The chatroom demonstrates:
- PubSub messaging (`/room` messages)
- Direct messaging (`/dm <identity> <message>`)
- Peer discovery (`/peers`)

## Testing

```bash
# Run all tests
cargo test

# Run with logging
RUST_LOG=debug cargo test

# Run specific test
cargo test test_smart_addr

# Run integration tests
cargo test --test node_public_api

# Run relay tests
cargo test --test relay_infrastructure

# Spawn local cluster (7 nodes)
./scripts/spawn_cluster.sh
```

## Dependencies

| Crate | Purpose |
|-------|---------|
| `quinn` | QUIC implementation |
| `tokio` | Async runtime |
| `ed25519-dalek` | Ed25519 signatures |
| `blake3` | Fast cryptographic hashing |
| `rustls` | TLS implementation |
| `bincode` | Binary serialization |
| `lru` | LRU caches |
| `tracing` | Structured logging |
| `rcgen` | X.509 certificate generation |
| `x509-parser` | Certificate parsing |

## References

### NAT Traversal with QUIC

- **Liang, J., et al.** (2024). *Implementing NAT Hole Punching with QUIC*. VTC2024-Fall. [arXiv:2408.01791]https://arxiv.org/abs/2408.01791
  
  Demonstrates QUIC hole punching advantages and connection migration saving 2 RTTs.

### Distributed Hash Tables

- **Freedman, M. J., et al.** (2004). *Democratizing Content Publication with Coral*. NSDI '04. [PDF]https://www.cs.princeton.edu/~mfreed/docs/coral-nsdi04.pdf

  Introduced "sloppy" DHT with latency-based clustering—inspiration for Korium's tiering system.

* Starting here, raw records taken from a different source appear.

/-- 44_assembler.md R257: whatever ASSEMBLE does, in any state, no byte at or above 4*width*height changes, and a byte
that changes belongs to a pixel of this block inside the image. -/
def Obligations.NoWriteOutsideTheImage : Prop :=
  ∀ s t : State, exec .assemble s = .next t → ∀ a, t.out.read a ≠ s.out.read a →
    a < 4 * s.widthPx * s.heightPx ∧
    ∃ px py, px < s.widthPx ∧ py < s.heightPx ∧ px / 4 = s.blkX ∧ py / 4 = s.blkY ∧
      4 * (py * s.widthPx + px) ≤ a ∧ a < 4 * (py * s.widthPx + px) + 4

/-- 44_assembler.md R258: two different blocks of one call write disjoint sets of addresses. -/
def Obligations.BlocksWriteDisjointAddresses : Prop :=
  ∀ s s' : State, s'.width = s.width → s'.height = s.height → (s'.blkX ≠ s.blkX ∨ s'.blkY ≠ s.blkY) →
    ∀ c ∈ s.cellsOfBlock, ∀ c' ∈ s'.cellsOfBlock, c.1 ≠ c'.1

/-- 44_assembler.md R254: an edge block writes the rectangle of `cols` x `rows` pixels, each in 1..4, and only blocks of
the last column or row have fewer than 4. All `BS` bytes of the block are consumed, whatever `cols` and `rows` are. -/
def Obligations.EdgeBlockRectangle : Prop :=
  ∀ s : State, s.blkX < s.bxCnt → s.blkY < s.byCnt →
    let cols := min 4 (s.widthPx - 4 * s.blkX)
    let rows := min 4 (s.heightPx - 4 * s.blkY)
    1 ≤ cols ∧ 1 ≤ rows ∧ (∀ i : PixelIx, s.inBounds i = true ↔ i.val % 4 < cols ∧ i.val / 4 < rows) ∧
    (cols < 4 → s.blkX = s.bxCnt - 1 ∧ s.widthPx % 4 ≠ 0) ∧
    (rows < 4 → s.blkY = s.byCnt - 1 ∧ s.heightPx % 4 ≠ 0) ∧
    (s.cursor + s.blockBytes ≤ s.stream.length →
      ∃ t, exec (if cmdFormat s.cmd = 0 then .dxt1Block else .dxt5Block) s = .next t ∧ t.cursor = s.cursor + s.blockBytes)

/-! ## The block step -/

/-- 44_assembler.md R262: a block step of a call in progress, with a whole block left in the stream, with nothing on the
agenda or at a turn of the engine such as WAIT gives it (log entry 1). OUT gets the in-bounds
pixels of the block, CURSOR advances by BS, the counters move on in block order, and STATE is DONE after the last block.
The registers, the stream and every other byte of OUT are unchanged. -/
def Obligations.BlockStepDecodesABlock : Prop :=
  ∀ (s : State) (rest : List Event), s.EngineNext rest → s.phase = .busy → s.LegalCall → s.AtBlock →
    s.cursor + s.blockBytes ≤ s.stream.length →
    ∃ (t : State) (p : Pixels), step s = .next t ∧
      blockPixels (cmdFormat s.cmd) s.fieldOrder ((s.stream.drop s.cursor).take s.blockBytes) = .ok p ∧
      (∀ i : PixelIx, s.inBounds i = true →
        t.out.read (s.pixelAddress i) = p[i.val].r ∧ t.out.read (s.pixelAddress i + 1) = p[i.val].g ∧
        t.out.read (s.pixelAddress i + 2) = p[i.val].b ∧ t.out.read (s.pixelAddress i + 3) = p[i.val].a) ∧
      (∀ a, (∀ i, s.inBounds i = true → a < s.pixelAddress i ∨ s.pixelAddress i + 4 ≤ a) →
        t.out.read a = s.out.read a) ∧
      t.cursor = s.cursor + s.blockBytes ∧
      (s.blkX + 1 < s.bxCnt → t.blkX = s.blkX + 1 ∧ t.blkY = s.blkY ∧ t.phase = .busy) ∧
      (s.blkX + 1 = s.bxCnt → t.blkX = 0 ∧ t.blkY = s.blkY + 1 ∧
        t.phase = if s.blkY + 1 = s.byCnt then .done else .busy) ∧
      t.cmd = s.cmd ∧ t.width = s.width ∧ t.height = s.height ∧ t.errcode = s.errcode ∧ t.stream = s.stream ∧
      t.presented = s.presented ∧ t.agenda = rest ∧ t.replies = s.replies ∧ t.call = s.call ∧
      t.out.capacity = s.out.capacity

/-- 44_assembler.md R262, 60_exceptions.md R306: a block step that finds too few bytes for its block, with nothing on the
agenda or at a turn of the engine such as WAIT gives it (log entry 1), ends the call with IoError; the registers and the block counters are unchanged, and the engine has no enabled step. -/
def Obligations.BlockStepShortRead : Prop :=
  ∀ (s : State) (rest : List Event), s.EngineNext rest → s.phase = .busy → s.stream.length < s.cursor + s.blockBytes →
    ∃ t, step s = .next t ∧ t.phase = .error ∧ t.errcode = .io ∧ t.cmd = s.cmd ∧ t.width = s.width ∧
      t.height = s.height ∧ t.blkX = s.blkX ∧ t.blkY = s.blkY ∧ t.stream = s.stream ∧ t.presented = s.presented ∧
      t.agenda = rest ∧ t.replies = s.replies ∧ t.call = s.call ∧ t.out.cells = [] ∧ t.out.capacity = s.out.capacity ∧
      step { t with agenda := [] } = .next { t with agenda := [] }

- **Baumgart, I. & Mies, S.** (2007). *S/Kademlia: A Practicable Approach Towards Secure Key-Based Routing*. ICPP '07.

  The S/Kademlia specification that Korium implements for Sybil-resistant identity generation via Proof-of-Work.

### GossipSub / PlumTree

- **Vyzovitis, D., et al.** (2020). *GossipSub: Attack-Resilient Message Propagation in the Filecoin and ETH2.0 Networks*.

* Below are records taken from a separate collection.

/-- Settles O3: a word with START whose reserved bits are 0 is 0x10 plus its FORMAT (`word_of_fields`), and CmdError
leaves FORMAT 0 and 1. -/
theorem onlyTwoCommandWords : Obligations.OnlyTwoCommandWords := by
  refine ⟨rfl, rfl, fun w hstart => ⟨decodeCommand_isOk_iff w, by omega, fun hlegal => ?_⟩⟩
  have hreserved : cmdReservedZero w = true := (cmdReservedZero_iff w).mpr (by omega)
  have hw := word_of_fields hreserved hstart
  rw [cmdFormat_toNat] at hw
  omega

/-! A selector word writes the entry of the palette that the word names (42_dxt1.md R166, 43_dxt5.md R206, R210). -/

theorem colourSel_cases : ∀ sel : BitVec 2, sel = 0 ∨ sel = 1 ∨ sel = 2 ∨ sel = 3 := by decide

theorem alphaSel_cases :
    ∀ asel : BitVec 3, asel = 0 ∨ asel = 1 ∨ asel = 2 ∨ asel = 3 ∨ asel = 4 ∨ asel = 5 ∨ asel = 6 ∨ asel = 7 := by
  decide

theorem exec_dxt1Selector (opaque4 : Bool) (sel : BitVec 2) (i : PixelIx) (s : State) :
    exec (dxt1Selector (BitVec.ofBool opaque4 ++ sel) i) s = .next (s.setPixel i (dxt1Palette opaque4 s.blk sel)) := by
  cases opaque4 <;> obtain rfl | rfl | rfl | rfl := colourSel_cases sel <;> rfl

theorem exec_dxt5Selector (sel : BitVec 2) (i : PixelIx) (s : State) :
    exec (dxt5Selector sel i) s = .next (s.setPixelRgb i (dxt5Palette s.blk sel)) := by
  obtain rfl | rfl | rfl | rfl := colourSel_cases sel <;> rfl

theorem exec_alphaSelector (alpha8 : Bool) (asel : BitVec 3) (i : PixelIx) (s : State) :
    exec (alphaSelector (BitVec.ofBool alpha8 ++ asel) i) s =
      .next (s.setPixelAlpha i (alphaPalette alpha8 s.blk asel)) := by
  cases alpha8 <;> obtain rfl | rfl | rfl | rfl | rfl | rfl | rfl | rfl := alphaSel_cases asel <;> rfl

/-! Writing what a pixel already holds changes nothing. -/

theorem setPixel_of_eq {s : State} {i : PixelIx} {p : Rgba} (h : s.pixel i = p) : s.setPixel i p = s :=
  h ▸ setPixel_self s i

theorem setPixelRgb_of_eq {s : State} {i : PixelIx} {c : Rgb} {a : Byte} (h : s.pixel i = combine c a) :
    s.setPixelRgb i c = s := by
  rw [State.setPixelRgb, h]
  exact setPixel_of_eq h

theorem setPixelAlpha_of_eq {s : State} {i : PixelIx} {c : Rgb} {a : Byte} (h : s.pixel i = combine c a) :
    s.setPixelAlpha i a = s := by
  rw [State.setPixelAlpha, h]
  exact setPixel_of_eq h

/-! The pixels of a decoded block, in the terms of the state that the block decoder leaves. -/

theorem pixel_of_exec_dxt1Block {s t : State} (i : PixelIx) (hlength : s.cursor + 8 ≤ s.stream.length)
    (h : exec .dxt1Block s = .next t) : t.pixel i = dxt1Palette t.opaque4 t.blk (colourSel t.blk.cidx i) := by
  rw [exec_dxt1Block_ok hlength] at h
  cases h
  exact getElem_dxt1Pixels (dxt1Fields s) i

  The GossipSub v1.1 specification that Korium's PubSub implementation follows, including peer scoring (P1-P7), Adaptive Gossip, and mesh management.

- **Leitão, J., Pereira, J., & Rodrigues, L.** (2007). *Epidemic Broadcast Trees*. SRDS '07.

  The PlumTree paper that influenced GossipSub's design, combining gossip reliability with efficient message propagation.

## License

MIT License - see [LICENSE](LICENSE) for details.